» **EXERCISE DIRECTIONS**:
Show each line of the records below where the word "together" occurs.
/---
-- ==== Sys2Proof/Tests/Slice0.lean ====
section
/-!
SUPPORT. Small tests: ill-formed terms, words written out from the spec's encodings, one-step checks whose expected
results are those of 95_test_vectors.md (S and V numbers) or worked by hand from the rule named; and for each statement
with hypotheses a witness that they can be met together.
-/

open Sys2Proof Sys2Proof.Machine

namespace Sys2Proof.Tests

-- One theorem after another: each waits on the kernel, and side by side their threads' stacks fill the memory allowed.
set_option Elab.async false

/-! Ill-formed terms are refused (10_state.md R22: CMD 1 to 3 are not reserved). -/

theorem test_ill_formed_badCommand_decode : (Instr.badCommand 1#3 false true).wellFormed = false := by decide
theorem test_ill_formed_badCommand_encode : (Instr.badCommand 2#3 true false).wellFormed = false := by decide
theorem test_ill_formed_badCommand_sniff : (Instr.badCommand 3#3 true true).wellFormed = false := by decide
theorem test_well_formed_badCommand : ∀ c ∈ [0#3, 4#3, 5#3, 6#3, 7#3], (Instr.badCommand c false true).wellFormed = true := by
  decide

/-! Words written out bit by bit from R88 (tokens), R97 (`RUN 5, 13` is `C5 0A`) and R96 (START values). -/

theorem test_decode_sgl : decode .stream [0b00111110#8, 0x99#8] = .ok (.sgl 62#6) [0x99#8] := by decide
theorem test_decode_dbl : decode .stream [0b01100001#8] = .ok (.dbl 33#6) [] := by decide
theorem test_decode_dic : decode .stream [0b10000001#8] = .ok (.dic 1#6) [] := by decide
theorem test_decode_run : decode .stream [0xC5#8, 0x0A#8] = .ok (.run 5#6 10#8) [] ∧ runLength 10#8 = 13 := by decide
theorem test_decode_run_cut : decode .stream [0xC5#8] = .rejected .runByteMissing := by decide
theorem test_decode_nothing : decode .stream [] = .rejected .exhausted := by decide
theorem test_decode_control_decode :
    decode .control [0x11#8, 0x00#8, 0x00#8, 0x80#8] = .ok (.decode false true) [] := by decide
theorem test_decode_control_encode :
    decode .control [0x0A#8, 0x00#8, 0x00#8, 0x80#8] = .ok (.encode true false) [] := by decide
theorem test_decode_control_sniff :
    decode .control [0x13#8, 0x00#8, 0x00#8, 0x80#8] = .ok (.sniff false true) [] := by decide
theorem test_decode_control_badCommand :
    decode .control [0x14#8, 0x00#8, 0x00#8, 0x80#8] = .ok (.badCommand 4#3 false true) [] := by decide
theorem test_decode_control_no_start :
    decode .control [0x11#8, 0x00#8, 0x00#8, 0x00#8] = .rejected .noStart := by decide
theorem test_decode_control_reserved_bits : decodeCommand 0xFFFFFFF1#32 = some (.decode false true) := by decide
theorem test_encode_run : encode (.run 5#6 10#8) = [0xC5#8, 0x0A#8] := by decide
theorem test_encode_start : encode (.sniff false true) = [0x13#8, 0x00#8, 0x00#8, 0x80#8] := by decide
theorem test_table_words :
    decodeTableWord 8 0x3E = some (.sgl 62#6) ∧ decodeTableWord 8 0x61 = some (.dbl 33#6) ∧
    decodeTableWord 8 0x81 = some (.dic 1#6) ∧ decodeTableWord 16 0x0AC5 = some (.run 5#6 10#8) ∧
    decodeTableWord 32 0x80000001 = some (.decode false false) ∧
    decodeTableWord 32 0x80000002 = some (.encode false false) ∧
    decodeTableWord 32 0x80000003 = some (.sniff false false) ∧
    decodeTableWord 32 0x80000000 = some (.badCommand 0#3 false false) := by decide

/-! States for the one-step tests. -/

/-- A table whose entry `k` is a base colour plus `k`. -/
def table (base : Nat) : Vector Colour 64 := Vector.ofFn fun k => BitVec.ofNat 15 (base + k.val)

/-- A command among its tokens: one flip byte 0x01 at 386, the tokens from 387 on. -/
def midway (cmd : BitVec 3) (count : Nat) (tokens : List Byte) : State :=
  { State.reset with
    status := busyStatus, cmd := cmd, phase := .pixels, flipL := 3#16, nfb := 1
    ct := table 0x100, dl := table 0x200, dr := table 0x300
    inMem := Memory.writeBytes [] 386 (0x01#8 :: tokens), pos := 387, len := 387 + tokens.length, count := count }

/-- A command before one of its sections, all of IN zero. -/
def before (cmd : BitVec 3) (p : Phase) (len : Nat) : State :=
  { State.reset with status := busyStatus, cmd := cmd, phase := p, len := len }

/-- The idle core with one host access pending. -/
def asked (e : HostEvent) : State := { State.reset with hostQ := [e] }

/-- A busy core with one host access pending. -/
def askedBusy (e : HostEvent) : State := { before 1#3 .ct 500 with hostQ := [e] }

/-! One step of each instruction. -/

-- V16: SGL 5 at count 0.
theorem test_sgl : (stepEffect (midway 1#3 0 [0x05#8])).pixel 0 = 0x105#16 ∧
    (stepEffect (midway 1#3 0 [0x05#8])).pos = 388 := by decide +kernel
-- V19: SGL at column 99 fits its row.
theorem test_sgl_column_99 : (stepEffect (midway 1#3 99 [0x01#8])).count = 100 ∧
    (stepEffect (midway 1#3 99 [0x01#8])).pixel 99 = 0x101#16 := by decide +kernel
-- V17: DBL at column 98.
theorem test_dbl : (stepEffect (midway 1#3 98 [0x42#8])).pixel 98 = 0x102#16 ∧
    (stepEffect (midway 1#3 98 [0x42#8])).pixel 99 = 0x102#16 := by decide +kernel
-- V18: DBL at column 99 is ROW_OVERFLOW.
theorem test_dbl_column_99 : (stepEffect (midway 1#3 99 [0x42#8])).status = 0x5606#32 ∧
    (stepEffect (midway 1#3 99 [0x42#8])).pixCount = 99#32 := by decide +kernel
-- S1b: flip bit 0 set reverses the pair.
theorem test_dic : (stepEffect (midway 1#3 0 [0x82#8])).pixel 0 = 0x302#16 ∧
    (stepEffect (midway 1#3 0 [0x82#8])).pixel 1 = 0x202#16 ∧
    (stepEffect (midway 1#3 0 [0x82#8])).fcur = 1 := by decide +kernel
-- V23: the ninth DIC with one flip byte is FLIP_OVERRUN.
theorem test_dic_overrun : (stepEffect { midway 1#3 16 [0x80#8] with fcur := 8 }).status = 0x5706#32 ∧
    (stepEffect { midway 1#3 16 [0x80#8] with fcur := 8 }).flipCursor = 8#32 := by decide +kernel
-- S2: RUN 5, 13.
theorem test_run : (stepEffect (midway 1#3 0 [0xC5#8, 0x0A#8])).count = 13 ∧
    (stepEffect (midway 1#3 0 [0xC5#8, 0x0A#8])).pixel 12 = 0x105#16 ∧
    (stepEffect (midway 1#3 0 [0xC5#8, 0x0A#8])).pixel 13 = 0#16 := by decide +kernel
-- V27: RUN 1, 258 is ROW_OVERFLOW at its opcode byte.
theorem test_run_overflow : (stepEffect (midway 1#3 0 [0xC1#8, 0xFF#8])).status = 0x5606#32 ∧
    (stepEffect (midway 1#3 0 [0xC1#8, 0xFF#8])).byteCursor = 387#32 := by decide +kernel
-- P5 step 5: a START of DECODE, and V35: IN_LEN = IN_CAP + 1.
theorem test_decode_start : (effect (.decode false true) State.reset).ctrl = 0x11#32 ∧
    (effect (.decode false true) State.reset).status = 1#32 := by decide +kernel
theorem test_decode_bad_length :
    (effect (.decode false true) { State.reset with inLen := 131073#32 }).status = 0x7A06#32 := by decide +kernel
-- V37: PAL_COUNT 0; V39: PAL_COUNT 2, the eighth index 5.
theorem test_encode_empty_palette : (effect (.encode true true) State.reset).status = 0x7406#32 ∧
    (effect (.encode true true) State.reset).pixCount = 0#32 := by decide +kernel
theorem test_encode_bad_index :
    (effect (.encode false true) { State.reset with palCount := 2#32, idxMem := [(7, 5#8)] }).status = 0x7406#32 ∧
    (effect (.encode false true) { State.reset with palCount := 2#32, idxMem := [(7, 5#8)] }).pixCount = 7#32 := by
  decide +kernel
-- P5 step 4: a loose SNIFF leaves CTRL 0x0000_0003; V35: BAD_LENGTH sets ERR in SNIFF too.
theorem test_sniff_start : (effect (.sniff false false) State.reset).ctrl = 0x3#32 ∧
    (effect (.sniff false false) State.reset).phase = .ct := by decide +kernel
theorem test_sniff_bad_length :
    (effect (.sniff false true) { State.reset with inLen := 131073#32 }).status = 0x7A06#32 := by decide +kernel
-- V36.
theorem test_badCommand : (effect (.badCommand 0#3 false true) State.reset).status = 0x7906#32 ∧
    (effect (.badCommand 4#3 false true) State.reset).status = 0x7906#32 := by decide +kernel
-- V30 and S4: the stream ends at a token boundary, in DECODE and in SNIFF.
theorem test_exhausted : (stepEffect (midway 1#3 0 [])).status = 0x5306#32 ∧
    (stepEffect (midway 3#3 4999 [])).status = 0x5302#32 := by decide +kernel
-- V12, V13, V14: the flip section's bytes.
theorem test_flip_bytes : flipBytes [false, true, true] = [0x06#8] ∧ flipBytes (List.replicate 8 true) = [0xFF#8] ∧
    flipBytes (List.replicate 9 true) = [0xFF#8, 0x01#8] ∧ flipLength (List.replicate 9 true) = 4#16 := by decide +kernel
-- V44, row 0: two pairs and a run of 96.
theorem test_walk_row :
    walkRow (fun k => BitVec.ofNat 15 k) (fun _ _ => true) 100 ([3, 4, 1, 2] ++ List.replicate 96 0) =
      [.pair 3#15 4#15, .pair 1#15 2#15, .run 0 96] := by decide +kernel
-- V44: of two keys as frequent, the one seen first stands first.
theorem test_select_ties : selectKeys [(3#15, 4#15), (1#15, 2#15), (1#15, 2#15), (3#15, 4#15)] =
    [(3#15, 4#15), (1#15, 2#15)] := by decide +kernel
-- R71 (the host's access while BUSY): a register write is ignored.
theorem test_busy_write_ignored :
    (stepEffect (askedBusy (.write .w32 0x08#32 7#32))).inLen = 0#32 := by decide +kernel

/-- A core whose OUT fills its window up to the first address of IN. -/
def wideOut : State := { State.reset with params := { inCap := 131072, outCap := 32768 } }

-- R67 and U18: with OUT_CAP = 32768 an access at the last byte of OUT performs that byte and no byte of IN.
theorem test_write_past_window :
    (stepEffect { wideOut with hostQ := [.write .w32 0xFFFF#32 0x44332211#32] }).outMem.read 32767 = 0x11#8 ∧
    (stepEffect { wideOut with hostQ := [.write .w32 0xFFFF#32 0x44332211#32] }).inMem = [] := by decide +kernel
theorem test_read_past_window :
    (stepEffect { wideOut with
      hostQ := [.read .w16 0xFFFF#32], outMem := [(32767, 0x11#8)], inMem := [(0, 0x22#8)] }).replies = [0x11#32] := by
  decide +kernel

/-! The word the host stores is the instruction the next step runs. -/

theorem test_fetch_token : step (State.reset.withFetchWord 16 0x0AC5) =
    exec (.run 5#6 10#8) (State.reset.withFetchWord 16 0x0AC5) := by rfl
theorem test_fetch_command : step (State.reset.withFetchWord 32 0x80000001) =
    exec (.decode false false) (State.reset.withFetchWord 32 0x80000001) := by rfl

/-!
Witnesses: for each statement with hypotheses, a state and operands that meet them together, a clause at the boundary
of its range.
-/

/-- A raster that ENCODE accepts, with the extreme palette size and index. -/
def fullRaster : State := { State.reset with palCount := 64#32, idxMem := [(4999, 63#8)] }

/-- A raster whose last pixel names no palette entry (V40). -/
def badRaster : State := { State.reset with palCount := 64#32, idxMem := [(4999, 64#8)] }

theorem read_single (k a : Nat) (v : Byte) : Memory.read [(a, v)] k = if a = k then v else background := rfl

theorem fullRaster_ok : RasterOk fullRaster := by
  refine ⟨by decide, by decide, fun k _ => ?_⟩
  simp only [fullRaster, read_single]
  split <;> decide

theorem smallRaster_ok : RasterOk { State.reset with palCount := 1#32 } :=
  ⟨by decide, by decide, fun _ _ => (by decide : background.toNat < (1#32).toNat)⟩

theorem witness_DecodeEncodeAgree : (Instr.badCommand 0#3 false true).wellFormed = true ∧
    (Instr.badCommand 7#3 true false).wellFormed = true ∧ (Instr.run 63#6 0xFF#8).wellFormed = true ∧
    (Instr.encode true false).wellFormed = true := by decide

theorem witness_EveryOpcodeByteDecodes : (0x3F#8).toNat < 64 ∧ (64 ≤ (0x40#8).toNat ∧ (0x7F#8).toNat < 128) ∧
    (128 ≤ (0x80#8).toNat ∧ (0xBF#8).toNat < 192) ∧ 192 ≤ (0xC0#8).toNat := by decide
\---
» **RESPONSE FOR THIS EXERCISE**:
with hypotheses a witness that they can be met together.
Witnesses: for each statement with hypotheses, a state and operands that meet them together, a clause at the boundary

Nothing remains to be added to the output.